The meeting will be a little shorter than usual to accommodate trustees who want to participate in the weekend’s activities. Trustees will meet in subcommittees today and will have a full board meeting Friday morning.

Several of the 16 trustees will be leading panel discussions over the weekend. Trustee Janet Yellen GRD ’71 will be speaking alongside Yale President Richard Levin and former Treasury Secretary Robert Rubin LAW ’64 on a panel titled “Creating Economic Prosperity” Friday afternoon. Corporation spokesperson and former Baltimore mayor Kurt Schmoke ’71 will speak on a panel about Yale’s involvement in the invention of the modern game of football. Journalist and trustee David Gergen ’63 will interview Palm Pilot inventor Donna Dubinsky ’77 on Saturday morning. Trustees Linda Mason ’80 and John Pepper ’60 will speak on a panel together about educating business leaders. Trustee Victoria Matthews DIV ’79 will lead religious services on Sunday morning.

Pepper said he is looking forward to hearing some of the weekend’s headliners.
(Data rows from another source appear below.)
-- ==== Sys2Proof/Laws/Module.lean ====
section
/-!
SUPPORT. What the operations and meanings of Machine/Module.lean leave unchanged.
-/

namespace Sys2Proof.Machine

@[simp] theorem State.convertersOff_keeps (s : State) :
    (State.convertersOff s).pending = s.pending ∧ (State.convertersOff s).cyc = s.cyc
    ∧ (State.convertersOff s).freeNext = s.freeNext ∧ (State.convertersOff s).out = s.out
    ∧ (State.convertersOff s).meter = s.meter ∧ (State.convertersOff s).die = s.die
    ∧ (State.convertersOff s).tsu = s.tsu ∧ (State.convertersOff s).phi.cfg.lcState = s.phi.cfg.lcState
    ∧ (State.convertersOff s).phi.cfg.lcRows = s.phi.cfg.lcRows
    ∧ (State.convertersOff s).hub.storage = s.hub.storage := by
  refine ⟨?_, ?_, ?_, ?_, ?_, ?_, ?_, ?_, ?_, ?_⟩ <;> first | (simp [State.convertersOff]; done)

@[simp] theorem State.convertersStart_keeps (s : State) :
    (State.convertersStart s).pending = s.pending ∧ (State.convertersStart s).cyc = s.cyc
    ∧ (State.convertersStart s).freeNext = s.freeNext ∧ (State.convertersStart s).out = s.out
    ∧ (State.convertersStart s).meter = s.meter ∧ (State.convertersStart s).die = s.die
    ∧ (State.convertersStart s).hub = s.hub ∧ (State.convertersStart s).tsu = s.tsu
    ∧ (State.convertersStart s).phi = s.phi := by
  refine ⟨?_, ?_, ?_, ?_, ?_, ?_, ?_, ?_, ?_⟩ <;> first | (simp [State.convertersStart]; done)

@[simp] theorem execInputUndervoltage_keeps (mv : Nat) (s : State) :
    gives (execInputUndervoltage mv s) fun t => t.pending = s.pending ∧ t.cyc = s.cyc ∧ t.freeNext = s.freeNext
    ∧ t.out = s.out ∧ t.meter = s.meter ∧ t.die = s.die ∧ t.tsu = s.tsu ∧ t.phi.cfg.lcState = s.phi.cfg.lcState
    ∧ t.phi.cfg.lcRows = s.phi.cfg.lcRows ∧ t.hub.storage = s.hub.storage := by
  refine gives_and ?_ (gives_and ?_ (gives_and ?_ (gives_and ?_ (gives_and ?_ (gives_and ?_ (gives_and ?_ (gives_and ?_ (gives_and ?_ ?_)))))))) <;> first | (simp [execInputUndervoltage]; done)

@[simp] theorem execInputOvervoltage_keeps (mv : Nat) (s : State) :
    gives (execInputOvervoltage mv s) fun t => t.pending = s.pending ∧ t.cyc = s.cyc ∧ t.freeNext = s.freeNext
    ∧ t.out = s.out ∧ t.meter = s.meter ∧ t.die = s.die ∧ t.tsu = s.tsu ∧ t.phi.cfg.lcState = s.phi.cfg.lcState
    ∧ t.phi.cfg.lcRows = s.phi.cfg.lcRows ∧ t.hub.storage = s.hub.storage := by
  refine gives_and ?_ (gives_and ?_ (gives_and ?_ (gives_and ?_ (gives_and ?_ (gives_and ?_ (gives_and ?_ (gives_and ?_ (gives_and ?_ ?_)))))))) <;> first | (simp [execInputOvervoltage]; done)

@[simp] theorem execInputRecovery_keeps (mv : Nat) (s : State) :
    gives (execInputRecovery mv s) fun t => t.pending = s.pending ∧ t.cyc = s.cyc ∧ t.freeNext = s.freeNext
    ∧ t.out = s.out ∧ t.meter = s.meter ∧ t.die = s.die ∧ t.hub = s.hub ∧ t.tsu = s.tsu ∧ t.phi = s.phi := by
  refine gives_and ?_ (gives_and ?_ (gives_and ?_ (gives_and ?_ (gives_and ?_ (gives_and ?_ (gives_and ?_ (gives_and ?_ ?_))))))) <;> first | (simp [execInputRecovery]; done)

@[simp] theorem execPresentPinBreak_keeps (s : State) :
    gives (execPresentPinBreak s) fun t => t.pending = s.pending ∧ t.cyc = s.cyc ∧ t.freeNext = s.freeNext
    ∧ t.out = s.out ∧ t.meter = s.meter ∧ t.die = s.die ∧ t.tsu = s.tsu ∧ t.phi.cfg.lcState = s.phi.cfg.lcState
    ∧ t.phi.cfg.lcRows = s.phi.cfg.lcRows ∧ t.hub.storage = s.hub.storage := by
  refine gives_and ?_ (gives_and ?_ (gives_and ?_ (gives_and ?_ (gives_and ?_ (gives_and ?_ (gives_and ?_ (gives_and ?_ (gives_and ?_ ?_)))))))) <;> first | (simp [execPresentPinBreak]; done)

@[simp] theorem execPresentPinMate_keeps (s : State) :
    gives (execPresentPinMate s) fun t => t.pending = s.pending ∧ t.cyc = s.cyc ∧ t.freeNext = s.freeNext
    ∧ t.out = s.out ∧ t.meter = s.meter ∧ t.die = s.die ∧ t.hub = s.hub ∧ t.tsu = s.tsu ∧ t.phi = s.phi := by
  refine gives_and ?_ (gives_and ?_ (gives_and ?_ (gives_and ?_ (gives_and ?_ (gives_and ?_ (gives_and ?_ (gives_and ?_ ?_))))))) <;> first | (simp [execPresentPinMate]; done)

@[simp] theorem State.smbusRead_keeps (s : State) (pec : Bool) (data : List Byte) :
    (State.smbusRead s pec data).pending = s.pending ∧ (State.smbusRead s pec data).cyc = s.cyc
    ∧ (State.smbusRead s pec data).freeNext = s.freeNext ∧ (State.smbusRead s pec data).mdl = s.mdl
    ∧ (State.smbusRead s pec data).meter = s.meter ∧ (State.smbusRead s pec data).die = s.die
    ∧ (State.smbusRead s pec data).hub = s.hub ∧ (State.smbusRead s pec data).tsu = s.tsu
    ∧ (State.smbusRead s pec data).phi = s.phi := by
  refine ⟨?_, ?_, ?_, ?_, ?_, ?_, ?_, ?_, ?_⟩ <;> first | (simp [State.smbusRead]; done)

@[simp] theorem execSmbusStatus_keeps (pec : Bool) (overcurrent : Bool) (s : State) :
    gives (execSmbusStatus pec overcurrent s) fun t => t.pending = s.pending ∧ t.cyc = s.cyc ∧ t.freeNext = s.freeNext
    ∧ t.meter = s.meter ∧ t.die = s.die ∧ t.hub = s.hub ∧ t.tsu = s.tsu ∧ t.phi = s.phi := by
  refine gives_and ?_ (gives_and ?_ (gives_and ?_ (gives_and ?_ (gives_and ?_ (gives_and ?_ (gives_and ?_ ?_)))))) <;> first | (simp [execSmbusStatus]; done)

@[simp] theorem execSmbusVinMv_keeps (pec : Bool) (mv : W16) (s : State) :
    gives (execSmbusVinMv pec mv s) fun t => t.pending = s.pending ∧ t.cyc = s.cyc ∧ t.freeNext = s.freeNext
    ∧ t.mdl = s.mdl ∧ t.meter = s.meter ∧ t.die = s.die ∧ t.hub = s.hub ∧ t.tsu = s.tsu ∧ t.phi = s.phi := by
  refine gives_and ?_ (gives_and ?_ (gives_and ?_ (gives_and ?_ (gives_and ?_ (gives_and ?_ (gives_and ?_ (gives_and ?_ ?_))))))) <;> first | (simp [execSmbusVinMv]; done)

@[simp] theorem execSmbusIinMa_keeps (pec : Bool) (ma : W16) (s : State) :
    gives (execSmbusIinMa pec ma s) fun t => t.pending = s.pending ∧ t.cyc = s.cyc ∧ t.freeNext = s.freeNext
    ∧ t.mdl = s.mdl ∧ t.meter = s.meter ∧ t.die = s.die ∧ t.hub = s.hub ∧ t.tsu = s.tsu ∧ t.phi = s.phi := by
  refine gives_and ?_ (gives_and ?_ (gives_and ?_ (gives_and ?_ (gives_and ?_ (gives_and ?_ (gives_and ?_ (gives_and ?_ ?_))))))) <;> first | (simp [execSmbusIinMa]; done)

@[simp] theorem execSmbusPinDw_keeps (pec : Bool) (dw : W16) (s : State) :
    gives (execSmbusPinDw pec dw s) fun t => t.pending = s.pending ∧ t.cyc = s.cyc ∧ t.freeNext = s.freeNext
    ∧ t.mdl = s.mdl ∧ t.meter = s.meter ∧ t.die = s.die ∧ t.hub = s.hub ∧ t.tsu = s.tsu ∧ t.phi = s.phi := by
  refine gives_and ?_ (gives_and ?_ (gives_and ?_ (gives_and ?_ (gives_and ?_ (gives_and ?_ (gives_and ?_ (gives_and ?_ ?_))))))) <;> first | (simp [execSmbusPinDw]; done)

@[simp] theorem execSmbusTemps_keeps (pec : Bool) (phidor : Byte) (memory : Byte) (inlet : Byte) (converter : Byte) (s : State) :
    gives (execSmbusTemps pec phidor memory inlet converter s) fun t => t.pending = s.pending ∧ t.cyc = s.cyc
    ∧ t.freeNext = s.freeNext ∧ t.mdl = s.mdl ∧ t.meter = s.meter ∧ t.die = s.die ∧ t.hub = s.hub ∧ t.tsu = s.tsu
    ∧ t.phi = s.phi := by
  refine gives_and ?_ (gives_and ?_ (gives_and ?_ (gives_and ?_ (gives_and ?_ (gives_and ?_ (gives_and ?_ (gives_and ?_ ?_))))))) <;> first | (simp [execSmbusTemps]; done)

@[simp] theorem State.ctrlWrite_keeps (s : State) (off : Bool) (clear : Bool) :
    (State.ctrlWrite s off clear).pending = s.pending ∧ (State.ctrlWrite s off clear).cyc = s.cyc
    ∧ (State.ctrlWrite s off clear).freeNext = s.freeNext ∧ (State.ctrlWrite s off clear).out = s.out
    ∧ (State.ctrlWrite s off clear).meter = s.meter ∧ (State.ctrlWrite s off clear).die = s.die
    ∧ (State.ctrlWrite s off clear).tsu = s.tsu ∧ (State.ctrlWrite s off clear).phi.cfg.lcState = s.phi.cfg.lcState
    ∧ (State.ctrlWrite s off clear).phi.cfg.lcRows = s.phi.cfg.lcRows
    ∧ (State.ctrlWrite s off clear).hub.storage = s.hub.storage := by
  refine ⟨?_, ?_, ?_, ?_, ?_, ?_, ?_, ?_, ?_, ?_⟩ <;> first | (simp [State.ctrlWrite]; done)

@[simp] theorem execSmbusConvertersOff_keeps (pec : Bool) (clear : Bool) (s : State) :
    gives (execSmbusConvertersOff pec clear s) fun t => t.pending = s.pending ∧ t.cyc = s.cyc ∧ t.freeNext = s.freeNext
    ∧ t.out = s.out ∧ t.meter = s.meter ∧ t.die = s.die ∧ t.tsu = s.tsu ∧ t.phi.cfg.lcState = s.phi.cfg.lcState
    ∧ t.phi.cfg.lcRows = s.phi.cfg.lcRows ∧ t.hub.storage = s.hub.storage := by
  refine gives_and ?_ (gives_and ?_ (gives_and ?_ (gives_and ?_ (gives_and ?_ (gives_and ?_ (gives_and ?_ (gives_and ?_ (gives_and ?_ ?_)))))))) <;> first | (simp [execSmbusConvertersOff]; done)

@[simp] theorem execSmbusConvertersOn_keeps (pec : Bool) (clear : Bool) (s : State) :
    gives (execSmbusConvertersOn pec clear s) fun t => t.pending = s.pending ∧ t.cyc = s.cyc ∧ t.freeNext = s.freeNext
    ∧ t.out = s.out ∧ t.meter = s.meter ∧ t.die = s.die ∧ t.tsu = s.tsu ∧ t.phi.cfg.lcState = s.phi.cfg.lcState
    ∧ t.phi.cfg.lcRows = s.phi.cfg.lcRows ∧ t.hub.storage = s.hub.storage := by
  refine gives_and ?_ (gives_and ?_ (gives_and ?_ (gives_and ?_ (gives_and ?_ (gives_and ?_ (gives_and ?_ (gives_and ?_ (gives_and ?_ ?_)))))))) <;> first | (simp [execSmbusConvertersOn]; done)

@[simp] theorem execSmbusClearFaults_keeps (pec : Bool) (off : Bool) (s : State) :
    gives (execSmbusClearFaults pec off s) fun t => t.pending = s.pending ∧ t.cyc = s.cyc ∧ t.freeNext = s.freeNext
    ∧ t.out = s.out ∧ t.meter = s.meter ∧ t.die = s.die ∧ t.tsu = s.tsu ∧ t.phi.cfg.lcState = s.phi.cfg.lcState
    ∧ t.phi.cfg.lcRows = s.phi.cfg.lcRows ∧ t.hub.storage = s.hub.storage := by
  refine gives_and ?_ (gives_and ?_ (gives_and ?_ (gives_and ?_ (gives_and ?_ (gives_and ?_ (gives_and ?_ (gives_and ?_ (gives_and ?_ ?_)))))))) <;> first | (simp [execSmbusClearFaults]; done)

@[simp] theorem execSmbusModuleId_keeps (pec : Bool) (s : State) :
    gives (execSmbusModuleId pec s) fun t => t.pending = s.pending ∧ t.cyc = s.cyc ∧ t.freeNext = s.freeNext
    ∧ t.mdl = s.mdl ∧ t.meter = s.meter ∧ t.die = s.die ∧ t.hub = s.hub ∧ t.tsu = s.tsu ∧ t.phi = s.phi := by
  refine gives_and ?_ (gives_and ?_ (gives_and ?_ (gives_and ?_ (gives_and ?_ (gives_and ?_ (gives_and ?_ (gives_and ?_ ?_))))))) <;> first | (simp [execSmbusModuleId]; done)

end Sys2Proof.Machine
end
“I’m excited to hear Jonathan Spence. I’m really interested in China,” Pepper said. “And [George H. W.] Bush is going to be there; it’s going to be quite a weekend.”

Bush will speak on Saturday afternoon about “Yale and Public Service.”
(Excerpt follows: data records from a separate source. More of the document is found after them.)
-- ==== Sys2Proof/Laws/WeighTsu.lean ====
section
/-!
SUPPORT. What the operations and meanings of Machine/WeighTsu.lean leave unchanged.
-/

namespace Sys2Proof.Machine

@[simp] theorem State.sendContrib_keeps (s : State) (o : WbOp) :
    (State.sendContrib s o).pending = s.pending ∧ (State.sendContrib s o).cyc = s.cyc
    ∧ (State.sendContrib s o).freeNext = s.freeNext ∧ (State.sendContrib s o).out = s.out
    ∧ (State.sendContrib s o).mdl = s.mdl ∧ (State.sendContrib s o).meter = s.meter
    ∧ (State.sendContrib s o).die = s.die ∧ (State.sendContrib s o).hub = s.hub
    ∧ (State.sendContrib s o).phi = s.phi ∧ (State.sendContrib s o).tsu.time = s.tsu.time
    ∧ (State.sendContrib s o).tsu.rings = s.tsu.rings ∧ (State.sendContrib s o).tsu.cfg = s.tsu.cfg := by
  refine ⟨?_, ?_, ?_, ?_, ?_, ?_, ?_, ?_, ?_, ?_, ?_, ?_⟩ <;> first | (simp [State.sendContrib]; done)

@[simp] theorem State.submitWb_keeps (s : State) (req : List Byte) (data : List Byte) :
    ((State.submitWb s req data).2).pending = s.pending ∧ ((State.submitWb s req data).2).cyc = s.cyc
    ∧ ((State.submitWb s req data).2).freeNext = s.freeNext ∧ ((State.submitWb s req data).2).mdl = s.mdl
    ∧ ((State.submitWb s req data).2).meter = s.meter ∧ ((State.submitWb s req data).2).hub = s.hub
    ∧ ((State.submitWb s req data).2).phi = s.phi ∧ ((State.submitWb s req data).2).tsu.time = s.tsu.time
    ∧ ((State.submitWb s req data).2).tsu.rings = s.tsu.rings ∧ ((State.submitWb s req data).2).tsu.cfg = s.tsu.cfg
    ∧ ((State.submitWb s req data).2).die.sync = s.die.sync
    ∧ ((State.submitWb s req data).2).die.launches = s.die.launches
    ∧ ((State.submitWb s req data).2).die.dig = s.die.dig ∧ ((State.submitWb s req data).2).die.binds = s.die.binds
    ∧ ((State.submitWb s req data).2).die.coreEn = s.die.coreEn := by
  simp only [State.submitWb] <;> (repeat' split) <;> first | (simp; done) | (simp [*]; done) | (refine ⟨?_, ?_, ?_, ?_, ?_, ?_, ?_, ?_, ?_, ?_, ?_, ?_, ?_, ?_, ?_⟩ <;> first | rfl | (simp; done) | (simp [*]; done))

@[simp] theorem execWbSubmit_keeps (desc : Option (Nat × Nat)) (req : List Byte) (data : List Byte) (s : State) :
    gives (execWbSubmit desc req data s) fun t => t.pending = s.pending ∧ t.cyc = s.cyc ∧ t.mdl = s.mdl
    ∧ t.meter = s.meter ∧ t.phi = s.phi ∧ t.tsu.time = s.tsu.time ∧ t.tsu.cfg = s.tsu.cfg
    ∧ t.hub.storage = s.hub.storage ∧ t.hub.fw.state = s.hub.fw.state ∧ t.hub.pairs = s.hub.pairs
    ∧ t.hub.led = s.hub.led ∧ t.hub.seqs = s.hub.seqs ∧ t.die.sync = s.die.sync ∧ t.die.launches = s.die.launches
    ∧ t.die.dig = s.die.dig ∧ t.die.binds = s.die.binds ∧ t.die.coreEn = s.die.coreEn := by
  simp only [execWbSubmit, State.runDesc] <;> (repeat' split) <;> first | (simp; done) | (simp [*]; done) | (refine gives_and ?_ (gives_and ?_ (gives_and ?_ (gives_and ?_ (gives_and ?_ (gives_and ?_ (gives_and ?_ (gives_and ?_ (gives_and ?_ (gives_and ?_ (gives_and ?_ (gives_and ?_ (gives_and ?_ (gives_and ?_ (gives_and ?_ (gives_and ?_ ?_))))))))))))))) <;> first | rfl | (simp; done) | (simp [*]; done))

@[simp] theorem State.closeWb_keeps (s : State) (o : WbOp) (port : Nat) :
    (State.closeWb s o port).pending = s.pending ∧ (State.closeWb s o port).cyc = s.cyc
    ∧ (State.closeWb s o port).freeNext = s.freeNext ∧ (State.closeWb s o port).mdl = s.mdl
    ∧ (State.closeWb s o port).meter = s.meter ∧ (State.closeWb s o port).hub = s.hub
    ∧ (State.closeWb s o port).phi = s.phi ∧ (State.closeWb s o port).tsu.time = s.tsu.time
    ∧ (State.closeWb s o port).tsu.rings = s.tsu.rings ∧ (State.closeWb s o port).tsu.cfg = s.tsu.cfg
    ∧ (State.closeWb s o port).die.sync = s.die.sync ∧ (State.closeWb s o port).die.launches = s.die.launches
    ∧ (State.closeWb s o port).die.dig = s.die.dig ∧ (State.closeWb s o port).die.binds = s.die.binds
    ∧ (State.closeWb s o port).die.coreEn = s.die.coreEn := by
  refine ⟨?_, ?_, ?_, ?_, ?_, ?_, ?_, ?_, ?_, ?_, ?_, ?_, ?_, ?_, ?_⟩ <;> first | (simp [State.closeWb]; done)

@[simp] theorem State.closeReady_keeps (s : State) :
    (State.closeReady s).pending = s.pending ∧ (State.closeReady s).cyc = s.cyc
    ∧ (State.closeReady s).freeNext = s.freeNext ∧ (State.closeReady s).mdl = s.mdl
    ∧ (State.closeReady s).meter = s.meter ∧ (State.closeReady s).hub = s.hub := by
  refine ⟨?_, ?_, ?_, ?_, ?_, ?_⟩ <;> first | (simp only [State.closeReady] <;> (repeat' split) <;> first | with_reducible rfl | (simp; done) | (simp [*]; done) | ((try simp); refine (foldl_pending _ _ _ fun s a => ?_).trans ?_ <;> (repeat' split) <;> first | with_reducible rfl | (simp; done) | (simp [*]; done)); done) | (simp only [State.closeReady] <;> (repeat' split) <;> first | with_reducible rfl | (simp; done) | (simp [*]; done) | ((try simp); refine (foldl_cyc _ _ _ fun s a => ?_).trans ?_ <;> (repeat' split) <;> first | with_reducible rfl | (simp; done) | (simp [*]; done)); done) | (simp only [State.closeReady] <;> (repeat' split) <;> first | with_reducible rfl | (simp; done) | (simp [*]; done) | ((try simp); refine (foldl_freeNext _ _ _ fun s a => ?_).trans ?_ <;> (repeat' split) <;> first | with_reducible rfl | (simp; done) | (simp [*]; done)); done) | (simp only [State.closeReady] <;> (repeat' split) <;> first | with_reducible rfl | (simp; done) | (simp [*]; done) | ((try simp); refine (foldl_mdl _ _ _ fun s a => ?_).trans ?_ <;> (repeat' split) <;> first | with_reducible rfl | (simp; done) | (simp [*]; done)); done) | (simp only [State.closeReady] <;> (repeat' split) <;> first | with_reducible rfl | (simp; done) | (simp [*]; done) | ((try simp); refine (foldl_meter _ _ _ fun s a => ?_).trans ?_ <;> (repeat' split) <;> first | with_reducible rfl | (simp; done) | (simp [*]; done)); done) | (simp only [State.closeReady] <;> (repeat' split) <;> first | with_reducible rfl | (simp; done) | (simp [*]; done) | ((try simp); refine (foldl_hub _ _ _ fun s a => ?_).trans ?_ <;> (repeat' split) <;> first | with_reducible rfl | (simp; done) | (simp [*]; done)); done)

@[simp] theorem State.closeReady_keeps2 (s : State) :
    (State.closeReady s).phi = s.phi ∧ (State.closeReady s).tsu.time = s.tsu.time
    ∧ (State.closeReady s).tsu.rings = s.tsu.rings ∧ (State.closeReady s).tsu.cfg = s.tsu.cfg
    ∧ (State.closeReady s).die.sync = s.die.sync ∧ (State.closeReady s).die.launches = s.die.launches := by
  refine ⟨?_, ?_, ?_, ?_, ?_, ?_⟩ <;> first | (simp only [State.closeReady] <;> (repeat' split) <;> first | with_reducible rfl | (simp; done) | (simp [*]; done) | ((try simp); refine (foldl_phi _ _ _ fun s a => ?_).trans ?_ <;> (repeat' split) <;> first | with_reducible rfl | (simp; done) | (simp [*]; done)); done) | (simp only [State.closeReady] <;> (repeat' split) <;> first | with_reducible rfl | (simp; done) | (simp [*]; done) | ((try simp); refine (foldl_tsu_time _ _ _ fun s a => ?_).trans ?_ <;> (repeat' split) <;> first | with_reducible rfl | (simp; done) | (simp [*]; done)); done) | (simp only [State.closeReady] <;> (repeat' split) <;> first | with_reducible rfl | (simp; done) | (simp [*]; done) | ((try simp); refine (foldl_tsu_rings _ _ _ fun s a => ?_).trans ?_ <;> (repeat' split) <;> first | with_reducible rfl | (simp; done) | (simp [*]; done)); done) | (simp only [State.closeReady] <;> (repeat' split) <;> first | with_reducible rfl | (simp; done) | (simp [*]; done) | ((try simp); refine (foldl_tsu_cfg _ _ _ fun s a => ?_).trans ?_ <;> (repeat' split) <;> first | with_reducible rfl | (simp; done) | (simp [*]; done)); done) | (simp only [State.closeReady] <;> (repeat' split) <;> first | with_reducible rfl | (simp; done) | (simp [*]; done) | ((try simp); refine (foldl_die_sync _ _ _ fun s a => ?_).trans ?_ <;> (repeat' split) <;> first | with_reducible rfl | (simp; done) | (simp [*]; done)); done) | (simp only [State.closeReady] <;> (repeat' split) <;> first | with_reducible rfl | (simp; done) | (simp [*]; done) | ((try simp); refine (foldl_die_launches _ _ _ fun s a => ?_).trans ?_ <;> (repeat' split) <;> first | with_reducible rfl | (simp; done) | (simp [*]; done)); done)

@[simp] theorem State.closeReady_keeps3 (s : State) :
    (State.closeReady s).die.dig = s.die.dig ∧ (State.closeReady s).die.binds = s.die.binds
    ∧ (State.closeReady s).die.coreEn = s.die.coreEn := by
  refine ⟨?_, ?_, ?_⟩ <;> first | (simp only [State.closeReady] <;> (repeat' split) <;> first | with_reducible rfl | (simp; done) | (simp [*]; done) | ((try simp); refine (foldl_die_dig _ _ _ fun s a => ?_).trans ?_ <;> (repeat' split) <;> first | with_reducible rfl | (simp; done) | (simp [*]; done)); done) | (simp only [State.closeReady] <;> (repeat' split) <;> first | with_reducible rfl | (simp; done) | (simp [*]; done) | ((try simp); refine (foldl_die_binds _ _ _ fun s a => ?_).trans ?_ <;> (repeat' split) <;> first | with_reducible rfl | (simp; done) | (simp [*]; done)); done) | (simp only [State.closeReady] <;> (repeat' split) <;> first | with_reducible rfl | (simp; done) | (simp [*]; done) | ((try simp); refine (foldl_die_coreEn _ _ _ fun s a => ?_).trans ?_ <;> (repeat' split) <;> first | with_reducible rfl | (simp; done) | (simp [*]; done)); done)

@[simp] theorem State.finishJudged_keeps (s : State) :
    (State.finishJudged s).pending = s.pending ∧ (State.finishJudged s).cyc = s.cyc ∧ (State.finishJudged s).mdl = s.mdl
    ∧ (State.finishJudged s).meter = s.meter ∧ (State.finishJudged s).phi = s.phi
    ∧ (State.finishJudged s).tsu.time = s.tsu.time ∧ (State.finishJudged s).tsu.cfg = s.tsu.cfg
    ∧ (State.finishJudged s).hub.storage = s.hub.storage ∧ (State.finishJudged s).hub.fw.state = s.hub.fw.state
    ∧ (State.finishJudged s).hub.pairs = s.hub.pairs ∧ (State.finishJudged s).hub.led = s.hub.led
    ∧ (State.finishJudged s).hub.seqs = s.hub.seqs ∧ (State.finishJudged s).die.sync = s.die.sync
    ∧ (State.finishJudged s).die.launches = s.die.launches ∧ (State.finishJudged s).die.dig = s.die.dig
    ∧ (State.finishJudged s).die.binds = s.die.binds ∧ (State.finishJudged s).die.coreEn = s.die.coreEn := by
  refine ⟨?_, ?_, ?_, ?_, ?_, ?_, ?_, ?_, ?_, ?_, ?_, ?_, ?_, ?_, ?_, ?_, ?_⟩ <;> first | (simp [State.finishJudged]; done)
Yellen, the former chair of the President’s Council of Economic Advisors, said she is very excited to speak this weekend and that this will be the only the second time she has spoken formally at Yale.
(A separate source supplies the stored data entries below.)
/-- Settles O17: the `ANNOUNCE`, the row in time and too late, the `COMMIT`, and the two checks before the bell, each by its command's own
lemma. -/
theorem launchArming : Obligations.LaunchArming := by
  unfold Obligations.LaunchArming
  refine ⟨fun s port b g e f l a => announceReceive_fetches, fun s b step row x cs hx hrows hwait htime hvalid hcs hcsValid howner
    hcores hnone hfree => ?row, fun s b step x => rowFetchTimeout_drops, fun s port b g e f x => commitReceive_commits,
    fun s b step l => commitDeadline_judges, fun s b step l => fastReadyCheck_aborts⟩
  case row =>
    obtain ⟨t, hexec, hlaunches, hrest⟩ :=
      launchRowFetched_arms hx hrows hwait htime hvalid hcs hcsValid howner hcores hnone hfree
    have hmem : x.launch row cs ∈ t.die.launches := hlaunches ▸ List.mem_append_right _ List.mem_cons_self
    exact ⟨t, hexec, ⟨_, hmem, rfl, rfl, rfl, rfl, rfl, rfl, rfl, rfl, rfl, rfl⟩, hrest⟩

end Sys2Proof.Machine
While many of the 16 trustees will be actively participating in these weekend’s events, those who are not will be informally hosting all the attendees. Levin said the trustees, just like the University officers, will be scattered at different tables on the Saturday night gala dinner in the Lanman Center.

With nearly 2,000 alumni descending upon campus this weekend, officers and trustees said they are more focused on the celebration than the routine Corporation meeting.

“I have six different speeches to give,” Levin said. “I’m just trying to remember what to say when.”